Airport Master Plan Approved
WBRZ, LA

The Metro Council on Tuesday unanimously approved a 20-year master plan for 
Baton Rouge Metro Airport that calls for $192 million of new construction.

More than 20 residents of the north Baton Rouge area surrounding Metro Airport 
attended the downtown council meeting to complain about the master plan.

The criticism centered on how obtrusive airport noise is on everyday life and 
on the lack of information made available about the plan.

"There has been inadequate time for the majority of citizens to learn about the 
real impact these changes will have," said Henry L. Stewart III, a north Baton 
Rouge resident and longtime critic of airport expansion.

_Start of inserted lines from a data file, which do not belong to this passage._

-- ==== Sys2Proof/Machine/Dispatch.lean ====
section
/-! DEFINITION. The dispatch of `exec`: one arm for each constructor of Instr. -/

namespace Sys2Proof.Machine

def exec (i : Instr) (s : State) : Host.Outcome State Fault Refusal :=
  match i with
  | .nop f => Sys2Proof.Machine.execNop f s
  | .exit f => Sys2Proof.Machine.execExit f s
  | .dfence f => Sys2Proof.Machine.execDfence f s
  | .dictsw f => Sys2Proof.Machine.execDictsw f s
  | .yield f => Sys2Proof.Machine.execYield f s
  | .bkpt f => Sys2Proof.Machine.execBkpt f s
  | .braUniform f => Sys2Proof.Machine.execBraUniform f s
  | .trap f => Sys2Proof.Machine.execTrap f s
  | .rte f => Sys2Proof.Machine.execRte f s
  | .ret f => Sys2Proof.Machine.execRet f s
  | .sread f => Sys2Proof.Machine.execSread f s
  | .swrite f => Sys2Proof.Machine.execSwrite f s
  | .swriteTrappc f => Sys2Proof.Machine.execSwriteTrappc f s
  | .swriteSrseed f => Sys2Proof.Machine.execSwriteSrseed f s
  | .swriteTrapdict f => Sys2Proof.Machine.execSwriteTrapdict f s
  | .swriteCexctl f => Sys2Proof.Machine.execSwriteCexctl f s
  | .swritePcmp f => Sys2Proof.Machine.execSwritePcmp f s
  | .dictld f => Sys2Proof.Machine.execDictld f s
  | .waitc f => Sys2Proof.Machine.execWaitc f s
  | .voteActive f => Sys2Proof.Machine.execVoteActive f s
  | .vote f => Sys2Proof.Machine.execVote f s
  | .bra f => Sys2Proof.Machine.execBra f s
  | .brx f => Sys2Proof.Machine.execBrx f s
  | .call f => Sys2Proof.Machine.execCall f s
  | .callx f => Sys2Proof.Machine.execCallx f s
  | .join f => Sys2Proof.Machine.execJoin f s
  | .reform f => Sys2Proof.Machine.execReform f s
  | .reformHome f => Sys2Proof.Machine.execReformHome f s
  | .window f => Sys2Proof.Machine.execWindow f s
  | .sleep f => Sys2Proof.Machine.execSleep f s
  | .elect f => Sys2Proof.Machine.execElect f s
  | .launch f => Sys2Proof.Machine.execLaunch f s
  | .iadd f => Sys2Proof.Machine.execIadd f s
  | .isub f => Sys2Proof.Machine.execIsub f s
  | .imul f => Sys2Proof.Machine.execImul f s
  | .imulh f => Sys2Proof.Machine.execImulh f s
  | .imad f => Sys2Proof.Machine.execImad f s
  | .isha f => Sys2Proof.Machine.execIsha f s
  | .imin f => Sys2Proof.Machine.execImin f s
  | .imax f => Sys2Proof.Machine.execImax f s
  | .iabs f => Sys2Proof.Machine.execIabs f s
  | .and f => Sys2Proof.Machine.execAnd f s
  | .or f => Sys2Proof.Machine.execOr f s
  | .xor f => Sys2Proof.Machine.execXor f s
  | .shl f => Sys2Proof.Machine.execShl f s
  | .shr f => Sys2Proof.Machine.execShr f s
  | .rotl f => Sys2Proof.Machine.execRotl f s
  | .bfx f => Sys2Proof.Machine.execBfx f s
  | .bfi f => Sys2Proof.Machine.execBfi f s
  | .popc f => Sys2Proof.Machine.execPopc f s
  | .clz f => Sys2Proof.Machine.execClz f s
  | .brev f => Sys2Proof.Machine.execBrev f s
  | .isetp f => Sys2Proof.Machine.execIsetp f s
  | .sel f => Sys2Proof.Machine.execSel f s
  | .mov f => Sys2Proof.Machine.execMov f s
  | .movi f => Sys2Proof.Machine.execMovi f s
  | .bsel f => Sys2Proof.Machine.execBsel f s
  | .pset f => Sys2Proof.Machine.execPset f s
  | .rdlane f => Sys2Proof.Machine.execRdlane f s
  | .bcast f => Sys2Proof.Machine.execBcast f s
  | .fadd f => Sys2Proof.Machine.execFadd f s
  | .fmul f => Sys2Proof.Machine.execFmul f s
  | .ffma f => Sys2Proof.Machine.execFfma f s
  | .fmin f => Sys2Proof.Machine.execFmin f s
  | .fmax f => Sys2Proof.Machine.execFmax f s
  | .fsetp f => Sys2Proof.Machine.execFsetp f s
  | .fscl f => Sys2Proof.Machine.execFscl f s
  | .rcp f => Sys2Proof.Machine.execRcp f s
  | .rsq f => Sys2Proof.Machine.execRsq f s
  | .sqrt f => Sys2Proof.Machine.execSqrt f s
  | .exp2 f => Sys2Proof.Machine.execExp2 f s
  | .log2 f => Sys2Proof.Machine.execLog2 f s
  | .sin f => Sys2Proof.Machine.execSin f s
  | .cos f => Sys2Proof.Machine.execCos f s
  | .tanh f => Sys2Proof.Machine.execTanh f s
  | .frc f => Sys2Proof.Machine.execFrc f s
  | .frnd f => Sys2Proof.Machine.execFrnd f s
  | .cvt f => Sys2Proof.Machine.execCvt f s
  | .f2i f => Sys2Proof.Machine.execF2i f s
  | .i2f f => Sys2Proof.Machine.execI2f f s
  | .fclass f => Sys2Proof.Machine.execFclass f s
  | .dot4 f => Sys2Proof.Machine.execDot4 f s
  | .qxh f => Sys2Proof.Machine.execQxh f s
  | .qxv f => Sys2Proof.Machine.execQxv f s
  | .qxd f => Sys2Proof.Machine.execQxd f s
  | .qbc f => Sys2Proof.Machine.execQbc f s
  | .ddx f => Sys2Proof.Machine.execDdx f s
  | .ddy f => Sys2Proof.Machine.execDdy f s
  | .lxch f => Sys2Proof.Machine.execLxch f s
  | .redw f => Sys2Proof.Machine.execRedw f s
  | .scanw f => Sys2Proof.Machine.execScanw f s
  | .matchw f => Sys2Proof.Machine.execMatchw f s
  | .ld f => Sys2Proof.Machine.execLd f s
  | .st f => Sys2Proof.Machine.execSt f s
  | .ldv f => Sys2Proof.Machine.execLdv f s
  | .stv f => Sys2Proof.Machine.execStv f s
  | .lds f => Sys2Proof.Machine.execLds f s
  | .pref f => Sys2Proof.Machine.execPref f s
  | .atom f => Sys2Proof.Machine.execAtom f s
  | .atomv f => Sys2Proof.Machine.execAtomv f s
  | .cas f => Sys2Proof.Machine.execCas f s
  | .red f => Sys2Proof.Machine.execRed f s
  | .redv f => Sys2Proof.Machine.execRedv f s
  | .fence f => Sys2Proof.Machine.execFence f s
  | .lineProbe f => Sys2Proof.Machine.execLineProbe f s
  | .lineZero f => Sys2Proof.Machine.execLineZero f s
  | .waitw f => Sys2Proof.Machine.execWaitw f s
  | .swarm f => Sys2Proof.Machine.execSwarm f s
  | .swwait f => Sys2Proof.Machine.execSwwait f s
  | .tex f => Sys2Proof.Machine.execTex f s
  | .tld f => Sys2Proof.Machine.execTld f s
  | .bara f => Sys2Proof.Machine.execBara f s
  | .barw f => Sys2Proof.Machine.execBarw f s
  | .bars f => Sys2Proof.Machine.execBars f s
  | .jset f => Sys2Proof.Machine.execJset f s
  | .jsign f => Sys2Proof.Machine.execJsign f s
  | .convergenceOpComplete wg j => Sys2Proof.Machine.execConvergenceOpComplete wg j s
  | .jwait f => Sys2Proof.Machine.execJwait f s
  | .wload f => Sys2Proof.Machine.execWload f s
  | .mma f => Sys2Proof.Machine.execMma f s
  | .mmg f => Sys2Proof.Machine.execMmg f s
  | .tldt f => Sys2Proof.Machine.execTldt f s
  | .tstt f => Sys2Proof.Machine.execTstt f s
  | .tmov f => Sys2Proof.Machine.execTmov f s
  | .tcvt f => Sys2Proof.Machine.execTcvt f s
  | .tscl f => Sys2Proof.Machine.execTscl f s
  | .acz f => Sys2Proof.Machine.execAcz f s
  | .acrd f => Sys2Proof.Machine.execAcrd f s
  | .acwr f => Sys2Proof.Machine.execAcwr f s
  | .acst f => Sys2Proof.Machine.execAcst f s
  | .post f => Sys2Proof.Machine.execPost f s
  | .tsamp f => Sys2Proof.Machine.execTsamp f s
  | .ocall f => Sys2Proof.Machine.execOcall f s
  | .oread f => Sys2Proof.Machine.execOread f s
  | .sld f => Sys2Proof.Machine.execSld f s
  | .sst f => Sys2Proof.Machine.execSst f s
  | .marg f => Sys2Proof.Machine.execMarg f s
  | .mret f => Sys2Proof.Machine.execMret f s
  | .mtrap f => Sys2Proof.Machine.execMtrap f s
  | .ostat f => Sys2Proof.Machine.execOstat f s
  | .ctxsv f => Sys2Proof.Machine.execCtxsv f s
  | .ctxrs f => Sys2Proof.Machine.execCtxrs f s
  | .tlbi f => Sys2Proof.Machine.execTlbi f s
  | .dictrd f => Sys2Proof.Machine.execDictrd f s
  | .lanex f => Sys2Proof.Machine.execLanex f s
  | .parkr f => Sys2Proof.Machine.execParkr f s
  | .hatchArgStore wg warp => Sys2Proof.Machine.execHatchArgStore wg warp s
  | .copyLinear wg warp => Sys2Proof.Machine.execCopyLinear wg warp s
  | .copyStrided wg warp => Sys2Proof.Machine.execCopyStrided wg warp s
  | .copyFill wg warp => Sys2Proof.Machine.execCopyFill wg warp s
  | .nmLoad wg warp => Sys2Proof.Machine.execNmLoad wg warp s
  | .nmRun wg warp => Sys2Proof.Machine.execNmRun wg warp s
  | .draw wg warp => Sys2Proof.Machine.execDraw wg warp s
  | .invoke wg warp => Sys2Proof.Machine.execInvoke wg warp s
  | .readout wg warp => Sys2Proof.Machine.execReadout wg warp s
  | .queuePush wg warp => Sys2Proof.Machine.execQueuePush wg warp s
  | .goAccept wg warp engine => Sys2Proof.Machine.execGoAccept wg warp engine s
  | .copyPortionLand cmd portion => Sys2Proof.Machine.execCopyPortionLand cmd portion s
  | .completionRegisterWrite wg warp gid => Sys2Proof.Machine.execCompletionRegisterWrite wg warp gid s
  | .nmLoadPart cmd stack bad => Sys2Proof.Machine.execNmLoadPart cmd stack bad s
  | .nmWave cmd stack chunks failing => Sys2Proof.Machine.execNmWave cmd stack chunks failing s
  | .orderTokenIssue cmd tri tx ty => Sys2Proof.Machine.execOrderTokenIssue cmd tri tx ty s
  | .fragmentApply ctx target frag => Sys2Proof.Machine.execFragmentApply ctx target frag s
  | .invokeApply cmd x y => Sys2Proof.Machine.execInvokeApply cmd x y s
  | .workgroupAdmission launch core sbase places => Sys2Proof.Machine.execWorkgroupAdmission launch core sbase places s
  | .gangReservation launch gang core sbase places => Sys2Proof.Machine.execGangReservation launch gang core sbase places s
  | .gangAged launch gang => Sys2Proof.Machine.execGangAged launch gang s
  | .binDraw core bin slot place => Sys2Proof.Machine.execBinDraw core bin slot place s
  | .loadDataLand access => Sys2Proof.Machine.execLoadDataLand access s
  | .translationComplete core ctx va => Sys2Proof.Machine.execTranslationComplete core ctx va s
  | .pageZeroingComplete ctx va => Sys2Proof.Machine.execPageZeroingComplete ctx va s
  | .writeQueueApply line => Sys2Proof.Machine.execWriteQueueApply line s
  | .dictSlotLoad core phys unreadable => Sys2Proof.Machine.execDictSlotLoad core phys unreadable s
  | .waitwReread lane => Sys2Proof.Machine.execWaitwReread lane s
  | .syncExtwait lane => Sys2Proof.Machine.execSyncExtwait lane s
  | .sleepExpiry wg warp gid => Sys2Proof.Machine.execSleepExpiry wg warp gid s
  | .handlerEntry wg => Sys2Proof.Machine.execHandlerEntry wg s
  | .hangDetected ctx => Sys2Proof.Machine.execHangDetected ctx s
  | .eventRetire ctx seq => Sys2Proof.Machine.execEventRetire ctx seq s
  | .hostEventAnswer ctx seq answer => Sys2Proof.Machine.execHostEventAnswer ctx seq answer s
  | .preemptRequest ctx => Sys2Proof.Machine.execPreemptRequest ctx s
  | .cooperativeSave launch gang => Sys2Proof.Machine.execCooperativeSave launch gang s
  | .preForced launch gang => Sys2Proof.Machine.execPreForced launch gang s
  | .contextSaveComplete ctx => Sys2Proof.Machine.execContextSaveComplete ctx s
  | .replayApply ctx obj die badLog => Sys2Proof.Machine.execReplayApply ctx obj die badLog s
  | .replicaRebuild ctx obj die source => Sys2Proof.Machine.execReplicaRebuild ctx obj die source s
  | .coreUe core => Sys2Proof.Machine.execCoreUe core s
  | .vaultLineUe vault line => Sys2Proof.Machine.execVaultLineUe vault line s
  | .hbmChunkUe stack chunk => Sys2Proof.Machine.execHbmChunkUe stack chunk s
  | .dictSlotUe core phys => Sys2Proof.Machine.execDictSlotUe core phys s
  | .replicaUe ctx obj die => Sys2Proof.Machine.execReplicaUe ctx obj die s
  | .bmuFault vault bank => Sys2Proof.Machine.execBmuFault vault bank s
  | .machineCheck isFabric => Sys2Proof.Machine.execMachineCheck isFabric s
  | .clockThrottle aclk vclk banks => Sys2Proof.Machine.execClockThrottle aclk vclk banks s
  | .cexRemainTick ctx => Sys2Proof.Machine.execCexRemainTick ctx s
  | .hostQueuePush ctx go => Sys2Proof.Machine.execHostQueuePush ctx go s
  | .hostGoAccept ctx => Sys2Proof.Machine.execHostGoAccept ctx s
  | .attach a0 a1 a2 => Sys2Proof.Machine.execAttach a0 a1 a2 s
  | .detach a0 => Sys2Proof.Machine.execDetach a0 s
  | .halt a0 a1 => Sys2Proof.Machine.execHalt a0 a1 s
  | .resume a0 a1 => Sys2Proof.Machine.execResume a0 a1 s
  | .step a0 a1 => Sys2Proof.Machine.execStep a0 a1 s
  | .snapshot a0 a1 a2 => Sys2Proof.Machine.execSnapshot a0 a1 a2 s
  | .dict a0 a2 => Sys2Proof.Machine.execDict a0 a2 s
  | .trace a0 a1 a2 => Sys2Proof.Machine.execTrace a0 a1 a2 s
  | .dreset v => Sys2Proof.Machine.execDreset v s
  | .registerWrite off v => Sys2Proof.Machine.execRegisterWrite off v s
  | .hostBar2Read off len => Sys2Proof.Machine.execHostBar2Read off len s
  | .hostBar2Write off bytes => Sys2Proof.Machine.execHostBar2Write off bytes s
  | .reset boot => Sys2Proof.Machine.execReset boot s
  | .attestationReport nonce => Sys2Proof.Machine.execAttestationReport nonce s
  | .ethWriteFrame frame => Sys2Proof.Machine.execEthWriteFrame frame s
  | .ethReadRequest frame => Sys2Proof.Machine.execEthReadRequest frame s
  | .ethReadData frame => Sys2Proof.Machine.execEthReadData frame s
  | .ethAcknowledge frame => Sys2Proof.Machine.execEthAcknowledge frame s
  | .ethFrameDiscard frame => Sys2Proof.Machine.execEthFrameDiscard frame s
  | .resendTimeout flow => Sys2Proof.Machine.execResendTimeout flow s
  | .contextCreate ctx bankKey => Sys2Proof.Machine.execContextCreate ctx bankKey s
  | .contextMakeResident ctx => Sys2Proof.Machine.execContextMakeResident ctx s
  | .contextDestroy ctx => Sys2Proof.Machine.execContextDestroy ctx s
  | .modeWrite ctx v => Sys2Proof.Machine.execModeWrite ctx v s
  | .objectCreate ctx kind desc places home => Sys2Proof.Machine.execObjectCreate ctx kind desc places home s
  | .objectDestroy ctx handle => Sys2Proof.Machine.execObjectDestroy ctx handle s
  | .allocate ctx req => Sys2Proof.Machine.execAllocate ctx req s
  | .mappingChange ctx req => Sys2Proof.Machine.execMappingChange ctx req s
  | .ageLimitSet ctx v => Sys2Proof.Machine.execAgeLimitSet ctx v s
  | .extwaitSet ctx v => Sys2Proof.Machine.execExtwaitSet ctx v s
  | .hanglimitSet ctx v => Sys2Proof.Machine.execHanglimitSet ctx v s
  | .trapConfigSet ctx base slot img => Sys2Proof.Machine.execTrapConfigSet ctx base slot img s
  | .bankKeyRead ctx => Sys2Proof.Machine.execBankKeyRead ctx s
  | .eventAreaRegister ctx addr => Sys2Proof.Machine.execEventAreaRegister ctx addr s
  | .hangAreaRegister ctx addr => Sys2Proof.Machine.execHangAreaRegister ctx addr s
  | .writePerform access => Sys2Proof.Machine.execWritePerform access s
  | .mappingChangeComplete change => Sys2Proof.Machine.execMappingChangeComplete change s
  | .restoreComplete ctx => Sys2Proof.Machine.execRestoreComplete ctx s

end Sys2Proof.Machine
end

The master plan, which was commissioned in 2001 for $1 million, was drawn up by 
consultants Leigh Fisher Associates. The plan calls for:

· Extending the runway that runs from the southwest corner of Metro Airport to 
the northeast and moving the intersection of Plank and Blount roads 250 feet to 
provide a bigger safety cushion at the end of the runway.

· Building an air cargo facility to accommodate regular cargo flights. The 
airport has none now.

· Expanding the terminal lobby and buying new loading bridges for the regional 
jets that are becoming more prevalent.

· Moving military installations and other facilities on the airport access 
road away from the main entrance to accommodate other uses.

· Enlarging the parking garage.

Much of the work would be done within the next 10 years. Airport Director 
Anthony Marino said he has already applied for millions of dollars in federal 
funds to begin work, contingent on the master plan being approved quickly.

"Getting back in line with funding would take more than a year," Marino warned 
the council.

The plan had gone before the Metro Council in November, but Councilman Ulysses 
Z. "Bones" Addison, whose district includes the airport, won a two-week delay 
to let more people know about it.

Marino said he had held 14 public meetings to discuss the plan in recent months 
and had notified people in surrounding neighborhoods and churches via the 
multi-denominational Working Interfaith Network.

"To say they are not aware of this master plan under way at the airport, then 
someone must be living in a vacuum," Marino said.